Last summer we began to venture outdoors.  But how to get around in the yard???  What could he do??  There is too much of a slope to work for the gait trainer or stander or a power chair when we are lucky enough to try one…  I felt lost.

What COULD we do?  I didn’t have the energy to chase the girls…and carry a 60lb boy in constant motion.  He couldn’t help me plant.  In a step of faith, we began to pull the cushion off the papasan chair and SIT.

What could there possibly be to see in 1/4 acre of grass?

Well…  It takes another set of eyes to see it, and they don’t always open rapidly…or at least they didn’t for me.  But bit by bit, we saw things growing, a toad, a lizard, a large bug, the feathery clouds floating by.  My boy loved the sky.

…it took being still…being willing to sit outside and hope that we could find something entertaining…nothing planned.

It wasn’t easy for me, and I didn’t do it every day, but each time we did, I wondered how I had doubted that we’d be occupied.

The Bats

This spring we discovered some bats that like to fly between tree tops at dusk and my boy and I could lay there watching them for an hour while the girls ran wild.

A Good Deal

THEN, Barnes and Noble had a book that looked like it should be $100 for $20.  I love books, and I especially love a deal.  This deal had illustrations and a built in bird call player for 100’s of birds.  Who knew that a $20 book would clue me in to an incredible gift? …a gift that had been there all along.

My husband had fed birds with my son for years, yet somehow I was oblivious to the birder within.  I loved how Mason’s schooling goals included bird calls and identification.  TOTALLY UP MY ALLEY.  But….WHERE TO START. I didn’t know the first thing.

So I bought the bird book, and it sat.  AND it sat…for months, under a stool.

One day, I finally pulled it out.  We played a cardinal call and a cardinal immediately flew within 3 feet of my son.  Blue nearly JUMPED out of his wheelchair! (He really does practically stand in his wheelchair when excited.)  I was introduced to a love of my child!

A voiceless child, had voiced his love for something.  It only needed opportunity, opportunity that evolved over years.

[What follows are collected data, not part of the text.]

-- ==== Sys2Proof/Machine/Ops.lean ====
section
/-!
DEFINITION. Named operations over the state: register files, time, events, telemetry, policy values,
chimes and the mailbox protocol (R402 to R430, R441). A command in a mailbox is run by `serve`.
-/
namespace Sys2Proof.Machine

/-- A command whose operands name no unit of the device stops (Instr.wf). -/
def guardUnit (ok : Bool) (s : State) : Host.Outcome State Fault Refusal := if ok then .next s else .fault .noSuchUnit

/-! ## Units -/

def Port.idx : Port → Nat
  | .pxp => 0 | .pxn => 1 | .pyp => 2 | .pyn => 3 | .pzp => 4 | .pzn => 5 | .pt => 6

def allPorts : List Port := [.pxp, .pxn, .pyp, .pyn, .pzp, .pzn, .pt]
def torusPorts : List Port := [.pxp, .pxn, .pyp, .pyn, .pzp, .pzn]
def Port.ofIdx (i : Nat) : Port := allPorts.getD i .pt

/-- Engine codes of Table 2.6. -/
def Engine.code : Engine → Nat
  | .mxu => 1 | .vu => 2 | .sfu => 3 | .rsu => 4 | .lwu => 5 | .tmv => 6

def Pair.idx : Pair → Nat
  | .vaon => 0 | .vdram => 1 | .vpp => 2

def Rail.idx : Rail → Nat
  | .vcore => 0 | .vsram => 1 | .vfab => 2 | .vddqM => 3 | .vser => 4 | .vserHi => 5 | .vucie => 6

def State.core (s : State) (c : Nat) : Core := Table.get Core.init s.cores c
def State.setCore (s : State) (c : Nat) (k : Core) : State :=
  { s with cores := Table.set Core.init s.cores c k }
def State.updCore (s : State) (c : Nat) (f : Core → Core) : State := s.setCore c (f (s.core c))

def portInit (i : Nat) : PortS := if i = 6 then PortS.initPt else PortS.init
/-- A port's state; every port starts down with full credits (R287, Table 11.5). -/
def State.port (s : State) (p : Port) : PortS :=
  match Table.find s.ports (Port.idx p) with
  | some x => x
  | none => portInit (Port.idx p)
def State.setPort (s : State) (p : Port) (x : PortS) : State :=
  { s with ports := Table.put s.ports (Port.idx p) x }
def State.updPort (s : State) (p : Port) (f : PortS → PortS) : State := s.setPort p (f (s.port p))

def State.box (s : State) (n : Nat) : Mbox := Table.get Mbox.init s.mb.box n
def State.setBox (s : State) (n : Nat) (b : Mbox) : State :=
  { s with mb := { s.mb with box := Table.set Mbox.init s.mb.box n b } }

def State.emit (s : State) (o : Out) : State := { s with out := s.out ++ [o] }

/-- The model's clock never runs backwards (log 2). -/
def State.at (s : State) (t : Nat) : State := { s with now := max s.now t }

/-! ## Beat stamps, events, telemetry -/

/-- Beat phase in units of 10 ns (Table 9.2). -/
def State.phase (s : State) : Nat := min ((s.now - s.beat.start) / 10) 99999

/-- BEAT_NUMBER is 48 bits (R238). -/
def State.beatNo (s : State) : Nat := s.beat.num % 2 ^ 48

/-- Beat number and phase as one number: of two, the smaller is the older (R198, Table 9.2). -/
def State.beatStamp (s : State) : Nat := s.beatNo * 100000 + s.phase

/-- Event sources (Table 14.5): 0 CP, 1 core, 2 port, 3 stack, 4 mailbox, 5 supply monitor. -/
def State.logEvent (s : State) (kind index code d0 d1 : Nat) : State :=
  let key := kind * 64 + index
  let seq := Table.get 0 s.ev.seqs key
  let r : EvRec := ⟨kind, index, seq, code, s.beatNo, s.phase, d0 % 2 ^ 32, d1 % 2 ^ 64⟩
  let recs := s.ev.recs ++ [r]
  { s with ev := { s.ev with
      recs := if recs.length ≤ 16384 then recs else recs.drop 1, next := s.ev.next + 1,
      seqs := Table.set 0 s.ev.seqs key ((seq + 1) % 2 ^ 32) } }

def State.logCp (s : State) (code d0 d1 : Nat) : State := s.logEvent 0 0 code d0 d1

/-- An event that its source logs at most once per beat (R267, R282, R329, R396). -/
def State.logOnce (s : State) (kind index code d0 d1 key : Nat) : State :=
  if s.ev.marks.contains (code, key) then s
  else
    let s := { s with ev := { s.ev with marks := (code, key) :: s.ev.marks } }
    s.logEvent kind index code d0 d1

/-- A TELEMETRY counter: page and counter number (Table 18.4). -/
def teleKey (page n : Nat) : Nat := page * 1024 + n
def State.count (s : State) (page n k : Nat) : State :=
  { s with tele := Table.upd 0 s.tele (teleKey page n) (· + k) }
def State.teleMax (s : State) (page n v : Nat) : State :=
  { s with tele := Table.upd 0 s.tele (teleKey page n) (max v) }

/-- The next `n` free bytes (log 8). -/
def State.freeBytes (s : State) (n : Nat) : List Byte := (List.range n).map (fun i => Config.freeByte (s.free + i))
def State.drew (s : State) (n : Nat) : State := { s with free := s.free + n }

/-! ## Image fields and policy values -/

/-- Factory values of the integer fields (Table 19.3). -/
def factory : Nat → Nat
  | 0x0010 => 20 | 0x0011 => 0 | 0x0012 => 450 | 0x0013 => 620
  | 0x0020 => 100000 | 0x0021 => 10000 | 0x0022 => 5000 | 0x0023 => 2000
  | 0x0030 => 256 | 0x0031 => 20 | 0x0032 => 5 | 0x0040 => 1024 | 0x0041 => 3 | 0x0042 => 5
  | 0x0050 => 0 | 0x0051 => 62 | 0x0052 => 24 | 0x0053 => 3
  | 0x0100 => 1 | 0x0101 => 0x20 | 0x0102 => 4 | 0x0103 => 32 | 0x0110 => 0x7F
  | 0x0111 | 0x0112 | 0x0113 | 0x0114 | 0x0115 | 0x0116 | 0x0117 => 0x00FAC688
  | 0x0120 => 100 | 0x0130 => 0 | 0x0131 => 1 | 0x0140 => 100 | 0x0141 => 90
  | 0x0150 => 2 | 0x0160 => 0 | 0x0171 => 1 | _ => 0

/-- The resolved value of an image field (R448). -/
def State.field (s : State) (key : Nat) : Nat := (Table.get none s.img.fields key).getD (factory key)

/-- The value in force of a policy key: POLICY_SET's, else the image's (R441). -/
def State.policy (s : State) (key : Nat) : Nat := (Table.get none s.pol.values key).getD (s.field key)

/-- A policy value set: it takes effect at the next beat, LATE_WINDOW at the next window (R441, Table 18.8). -/
def State.queuePolicy (s : State) (key v : Nat) : State :=
  if key = 0x0040 then { s with pol := { s.pol with late := s.pol.late ++ [(key, v)] } }
  else { s with pol := { s.pol with next := s.pol.next ++ [(key, v)] } }

/-- Beat period in ns (R235). -/
def State.period (s : State) : Nat := s.field 0x0120 * 1000
/-- Is profile L in force (R132). -/
def State.profileL (s : State) : Bool := s.field 0x0160 == 1

/-! ## Chimes -/

/-- Bit n of a 64-bit mask. -/
def hasBit (w n : Nat) : Bool := w.testBit n
def setBit (w n : Nat) : Nat := w ||| (1 <<< n)
def clearBits (w m : Nat) : Nat := w &&& (0xFFFFFFFFFFFFFFFF ^^^ (m % 2 ^ 64))

/-- Is vector n masked in the MSI-X table (R401, R413): bit 0 of its vector control. -/
def State.vectorMasked (s : State) (n : Nat) : Bool := (s.pcie.table.read (16 * n + 12)).toNat % 2 == 1

def State.suppressed (s : State) (n : Nat) : Bool := hasBit s.bar.chimeMask n || s.vectorMasked n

Now, a couple of months later, he usually chooses to sit on the porch over watching TV.  Blue is able to distinguish different bird calls.  He’s working on a field journal in powerpoint, using his communication device.  He’s spotted over 2o species in the past 2 months, and he’s pulled his mother into a little addiction too.

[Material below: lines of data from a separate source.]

-- ==== Sys2Proof/Machine/PortOps.lean ====
section
/-!
DEFINITION. Flits, routing, credits and the sender's side of a link (R270 to R286), and the flits of a
message (R301) and of a knell notice (R342).
-/
namespace Sys2Proof.Machine

/-! ## Header fields (Table 11.3) -/

def setFld (w hi lo v : Nat) : Nat :=
  w - place (fld w hi lo) lo + place (v % 2 ^ (hi + 1 - lo)) lo

def hdrType (h : Nat) : Nat := fld h 63 61
def hdrVc (h : Nat) : Nat := fld h 60 59
def hdrDl (h : Nat) : Nat := fld h 58 58
def hdrLast (h : Nat) : Bool := bitAt h 57
def hdrPoison (h : Nat) : Bool := bitAt h 56
def hdrPlan (h : Nat) : Bool := bitAt h 55
def hdrSeq (h : Nat) : Nat := fld h 54 43
def hdrAck (h : Nat) : Nat := fld h 42 31
def hdrDst (h : Nat) : Nat × Nat × Nat := (fld h 30 27, fld h 26 22, fld h 21 16)
def hdrLen (h : Nat) : Nat := fld h 15 8 + 1
/-- Credit pool CPOOL = 2 × VC + DL of a DATA flit (R276). -/
def hdrPool (h : Nat) : Nat := 2 * hdrVc h + hdrDl h

/-- A DATA header before a port fills in the link fields. -/
def mkHdr (vc : Nat) (last poison : Bool) (dst : Nat × Nat × Nat) (len : Nat) : Nat :=
  place 1 61 + place vc 59 + place (b2n last) 57 + place (b2n poison) 56 +
  place (dst.1 % 16) 27 + place (dst.2.1 % 32) 22 + place (dst.2.2 % 64) 16 + place (len - 1) 8

/-! ## Routing (R282, R283) -/

structure Torus where
  own : Nat × Nat × Nat
  size : Nat × Nat × Nat
  deriving DecidableEq, Repr

/-- The routing word of Table 11.6. -/
def torusOf (w : Nat) : Torus :=
  ⟨(fld w 7 0, fld w 15 8, fld w 23 16), (fld w 31 24, fld w 39 32, fld w 47 40)⟩

def State.torus (s : State) : Option Torus := s.pol.routing.map torusOf

/-- Direction in one ring: none when there, else true for + (ties go +). -/
def ringDir (own dst size : Nat) : Option Bool :=
  if own = dst then none
  else
    let f := (dst + size - own % size) % size
    some (decide (f ≤ size - f))

inductive Route where
  | deliver | via (p : Port) | outside
  deriving DecidableEq, Repr

/-- Dimension-order route of a destination: x, then y, then z (R282). -/
def Torus.route (t : Torus) (d : Nat × Nat × Nat) : Route :=
  if t.size.1 ≤ d.1 || t.size.2.1 ≤ d.2.1 || t.size.2.2 ≤ d.2.2 then .outside
  else match ringDir t.own.1 d.1 t.size.1 with
    | some b => .via (if b then .pxp else .pxn)
    | none => match ringDir t.own.2.1 d.2.1 t.size.2.1 with
      | some b => .via (if b then .pyp else .pyn)
      | none => match ringDir t.own.2.2 d.2.2 t.size.2.2 with
        | some b => .via (if b then .pzp else .pzn)
        | none => .deliver

def portDim : Port → Nat
  | .pxp | .pxn => 0 | .pyp | .pyn => 1 | .pzp | .pzn => 2 | .pt => 3

def portPlus : Port → Bool
  | .pxp | .pyp | .pzp => true | _ => false

def Torus.ownIn (t : Torus) (k : Nat) : Nat := if k = 0 then t.own.1 else if k = 1 then t.own.2.1 else t.own.2.2
def Torus.sizeIn (t : Torus) (k : Nat) : Nat := if k = 0 then t.size.1 else if k = 1 then t.size.2.1 else t.size.2.2

/-- Dateline class on leaving by `p` (R283): class 0 on turning into the dimension, 1 from the wraparound on. -/
def Torus.dlOut (t : Torus) (p : Port) (arrived : Option Port) (dl : Nat) : Nat :=
  let keep := if arrived.any (fun a => portDim a == portDim p) then dl else 0
  let x := t.ownIn (portDim p)
  let wrap := if portPlus p then x + 1 == t.sizeIn (portDim p) else x == 0
  if wrap then 1 else keep

/-- Coordinate of the neighbour on a torus port. -/
def Torus.neighbour (t : Torus) (p : Port) : Nat × Nat × Nat :=
  let n := t.sizeIn (portDim p)
  let x := t.ownIn (portDim p)
  let y := if portPlus p then (x + 1) % n else (x + n - 1) % n
  if portDim p = 0 then (y, t.own.2) else if portDim p = 1 then (t.own.1, y, t.own.2.2) else (t.own.1, t.own.2.1, y)

/-! ## Sending on a link -/

def PortS.trained (x : PortS) : Bool := match x.st with | .full | .degraded _ => true | _ => false

/-- Has the pool a credit: a reserved one or a shared one (R276). -/
def PortS.hasCredit (x : PortS) (pool : Nat) : Bool := x.credits.getD pool 0 != 0 || x.shared != 0
def PortS.spend (x : PortS) (pool : Nat) : PortS :=
  if x.credits.getD pool 0 ≠ 0 then { x with credits := x.credits.set pool (x.credits.getD pool 0 - 1) }
  else { x with shared := x.shared - 1 }

/-- Reserve of a pool (Table 11.5). -/
def poolReserve (p : Port) (pool : Nat) : Nat := (portInit (Port.idx p)).credits.getD pool 0
/-- Returned credits refill the reserve first; the rest are shared (R276). -/
def PortS.refill (x : PortS) (p : Port) (pool n : Nat) : PortS :=
  let have_ := x.credits.getD pool 0
  let toRes := min n (poolReserve p pool - have_)
  { x with credits := x.credits.set pool (have_ + toRes), shared := x.shared + (n - toRes) }

/-- CPOOL and CCNT of the next flit: the lowest pool with credits to return. -/
def PortS.credit (x : PortS) : Nat × Nat × PortS :=
  match (List.range 8).find? (fun i => x.owed.getD i 0 != 0) with
  | some i =>
    let n := min 31 (x.owed.getD i 0)
    (i, n, { x with owed := x.owed.set i (x.owed.getD i 0 - n) })
  | none => (0, 0, x)

/-- Put a flit on the wire: padding, CRC and parity are formed for each hop and each resend (R270, R271, R286). -/
def State.putFlit (s : State) (p : Port) (f : Flit) : State := s.emit (.flit p (flitEncode f.1 f.2))

/-- Header of an IDLE flit (TYPE 0): ACK, beat bits, credits (R239, R272). -/
def idleHdr (ack beat pool n : Nat) : Nat := place ack 31 + place (beat % 65536) 15 + place pool 5 + n
/-- Header of a NAK flit (TYPE 2): ACK and credits (R272, R278). -/
def nakHdr (ack pool n : Nat) : Nat := place 2 61 + place ack 31 + place pool 5 + n

/-- Send an IDLE flit: beat bits, ACK and credits (R239, R273). -/
def State.sendIdle (s : State) (p : Port) : State :=
  let x := s.port p
  let (cp, cn, x) := x.credit
  (s.setPort p { x with sinceIdle := 0 }).putFlit p (idleHdr x.rxSeq s.beatNo cp cn, [])

/-- The IDLE flit that 4,096 DATA flits call for goes before any other flit (R273). -/
def State.forceIdle (s : State) (p : Port) : State := if (s.port p).sinceIdle = 4096 then s.sendIdle p else s

/-- Round-robin place of a source: the seven ports, then local injection (R277). -/
def Queued.turn (q : Queued) : Nat := q.src.elim 7 Port.idx

/-- Waiting flits that may go, with their places: each holds a credit and no earlier flit of its source and pool waits
(R275, R276). -/
def PortS.ready (x : PortS) : List (Nat × Queued) :=
  (x.waitq.mapIdx (fun i q => (i, q))).filter (fun e =>
    x.hasCredit (hdrPool e.2.flit.1) &&
    (x.waitq.take e.1).all (fun g => g.src != e.2.src || hdrPool g.flit.1 != hdrPool e.2.flit.1))

/-- The flit that takes the slot (R277): CONTROL first, then REDUCTION and BULK in turn; the sources of one virtual channel
round robin. -/
def PortS.pick (x : PortS) : Option (Nat × Queued) :=
  let cs := x.ready
  let has (v : Nat) : Bool := cs.any (fun e => hdrVc e.2.flit.1 == v)
  let vc := if has 0 then 0 else if has 1 && has 2 then 3 - x.alt else if has 1 then 1 else if has 2 then 2 else 3
  let dist (e : Nat × Queued) : Nat := (e.2.turn + 7 - x.turns.getD vc 7) % 8
  (cs.filter (fun e => hdrVc e.2.flit.1 == vc)).foldl (fun b e =>
    match b with
    | none => some e
    | some a => if dist e < dist a then some e else some a) none

/-- A buffer of a receiver's pool is free: its credit goes back (R276). -/
def State.freeBuf (s : State) (src : Option Port) (pool : Nat) : State :=
  match src with
  | none => s
  | some q => s.updPort q (fun x => { x with owed := x.owed.set pool (x.owed.getD pool 0 + 1) })


/-- Put waiting flits on the wire while credits and the retry buffer allow (R276 to R278). -/
def State.pump : Nat → State → Port → State
  | 0, s, _ => s
  | n + 1, s, p =>
    let x := s.port p
    if !x.trained || x.train.isSome || 1024 ≤ x.retry.length then s
    else match x.pick with
      | none => s
      | some (i, q) =>
        let s := s.forceIdle p
        let x := s.port p
        let (cp, cn, x) := (x.spend (hdrPool q.flit.1)).credit
        let h := setFld (setFld (setFld (setFld q.flit.1 54 43 x.txSeq) 42 31 x.rxSeq) 7 5 cp) 4 0 cn
        let g : Flit := (h, q.flit.2)
        let vc := hdrVc h
        let x := { x with
          waitq := x.waitq.eraseIdx i, retry := x.retry ++ [g], txSeq := (x.txSeq + 1) % 4096,
          turns := x.turns.set vc q.turn, alt := if vc = 1 || vc = 2 then vc else x.alt,
          sinceIdle := x.sinceIdle + 1, ackAt := if x.retry.isEmpty then s.now else x.ackAt }
        State.pump n ((((s.setPort p x).freeBuf q.src q.pool).putFlit p g).count 1 (16 * Port.idx p + 1) 1) p

/-- A discarded DATA flit that was the last of a BULK or REDUCTION message is absorbed (R344). -/
def State.absorb (s : State) (h : Nat) : State :=
  if hdrLast h && (hdrVc h == 1 || hdrVc h == 2) then
    { s with ep := { s.ep with absorbed := s.ep.absorbed + 1 } }
  else s

/-- Discard for routing, logged once per beat per port (R282). -/
def State.unrouted (s : State) (p : Port) (h : Nat) : State :=
  (s.absorb h).logOnce 2 (Port.idx p) 0x57 0 0 (Port.idx p)

/-- Queue a flit for a port and send what may go; a port that is not trained discards it (R282). -/
def State.sendFrom (s : State) (p : Port) (src : Option Port) (pool : Nat) (f : Flit) : State :=
  let x := s.port p
  let no := s.rt.injected
  let s := if src.isNone then { s with rt := { s.rt with injected := no + 1 } } else s
  if x.trained then State.pump (x.waitq.length + 1) (s.setPort p { x with waitq := x.waitq ++ [⟨src, pool, f, no⟩] }) p
  else (s.unrouted p f.1).freeBuf src pool

/-- A flit of the device's own to the neighbour on a port; over the wraparound link it takes DL 1 (R283). -/
def State.sendFlit (s : State) (p : Port) (f : Flit) : State :=
  let dl := match s.torus with
    | some t => if p = .pt then 0 else t.dlOut p none 0
    | none => 0
  s.sendFrom p none 0 (setFld f.1 58 58 dl, f.2)

/-- Send a flit from this router toward a torus coordinate; none of it is delivered here. -/
def State.routeFlit (s : State) (arrived : Option Port) (f : Flit) : State :=
  match s.torus with
  | none => s.unrouted .pxp f.1
  | some t => match t.route (hdrDst f.1) with
    | .via p => s.sendFrom p arrived (hdrPool f.1) (setFld f.1 58 58 (t.dlOut p arrived (hdrDl f.1)), f.2)
    | _ => s.unrouted .pxp f.1

/-! ## Messages and notices as flits -/

/-- The 32-byte message descriptor (Table 12.6). -/
def descBytes (d : MsgDesc) (nbytes : Nat) : List Byte :=
  bytes64 [d.addr % 2 ^ 64,
    place nbytes 32 + place d.space 28 + place d.rcore.val 22 + place d.score.val 16 + d.src % 65536,
    place (b2n d.sigEn) 23 + place (b2n d.side) 22 + place d.target.val 16 + place (d.count % 256) 8 + d.pair.val,
    d.epoch % 2 ^ 64]

/-- Payload bytes, each with its poison, in pieces of 256 as flits; the last carries LAST, and POISON marks the one flit whose
payload holds poison (R289). -/
def cutFlits (vc : Nat) (dst : Nat × Nat × Nat) : List (List (Byte × Bool)) → List Flit
  | [] => []
  | [x] => [(mkHdr vc true (x.any Prod.snd) dst x.length, x.map Prod.fst)]
  | x :: t => (mkHdr vc false (x.any Prod.snd) dst x.length, x.map Prod.fst) :: cutFlits vc dst t

/-- The flits of a message: its descriptor, then its data (R301). -/
def msgFlits (vc : Nat) (dst : Nat × Nat × Nat) (d : MsgDesc) (cs : List Cell) : List Flit :=
  let bs := (descBytes d cs.length).map (fun b => (b, false)) ++ cs.map (fun c => (c.2.1, c.2.2))
  cutFlits vc dst (chunksOf 256 (bs.length / 256 + 1) bs)

/-- The flit of a message that carries its data byte i (R301). -/
def flitOf (i : Nat) : Nat := (32 + i) / 256
/-- The flits of a message that POISON marks. -/
def poisonFlits (cs : List Cell) : List Nat :=
  ((cs.mapIdx (fun i c => (flitOf i, c.2.2))).filter Prod.snd).foldl (fun l e => NatSet.insert l e.1) []

/-- Torus coordinate of a member (Table 12.2). -/
def CarRec.coord (r : CarRec) (m : Nat) : Nat × Nat × Nat :=
  let w := r.members.getD m 0
  (fld w 7 0, fld w 15 8, fld w 23 16)
/-- The member's TWIN flag. -/
def CarRec.twinOf (r : CarRec) (m : Nat) : Bool := bitAt (r.members.getD m 0) 31

/-- The knell notice payload (Table 14.5). -/
def knellBytes (k : KnellMsg) : List Byte :=
  bytes64 [k.epoch % 2 ^ 64, k.cid % 2 ^ 32,
    place (k.srcIdx % 256) 56 + place (k.srcKind % 256) 48 + place (k.fault % 256) 40 +
      place (k.cause % 256) 32 + place (k.origin % 65536) 16, k.obeat % 2 ^ 48]

/-- Send a knell notice on the trained torus ports given, and on PT when the device is paired (R342). -/
def State.floodKnell (s : State) (k : KnellMsg) (ps : List Port) : State :=
  match s.torus with
  | none => s
  | some t =>
    let send (s : State) (p : Port) : State :=
      if (s.port p).trained then
        let dst := if p = .pt then t.own else t.neighbour p
        s.sendFlit p (mkHdr 0 true false dst 32, knellBytes k)
      else s
    let ps := ps.filter (fun p => p != .pt || s.twin.st != 0)
    ps.foldl send s

/-- Does the router hold a BULK or REDUCTION flit in a queue or a retry buffer (R337, R344). -/
def State.routerBusy (s : State) : Bool :=
  allPorts.any (fun p =>
    let x := s.port p
    (x.waitq.map Queued.flit ++ x.retry).any (fun f => hdrVc f.1 == 1 || hdrVc f.1 == 2))

end Sys2Proof.Machine
end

I’m his “binocular” operator.  Given that he cannot use binoculars, I use my camera with a 500mm lens, and together we spot birds.

We capture and release.

We share something in a way I never would have expected.

We bond.

My heart skip a beat to share this joy – to hear his voice!

And I say – YES – hope is a many feathered thing!

Thank you Lord for giving me joy in something I barely ventured hope…for hearing prayers that mixed with tears and for opening the eyes and ears of my son and I both!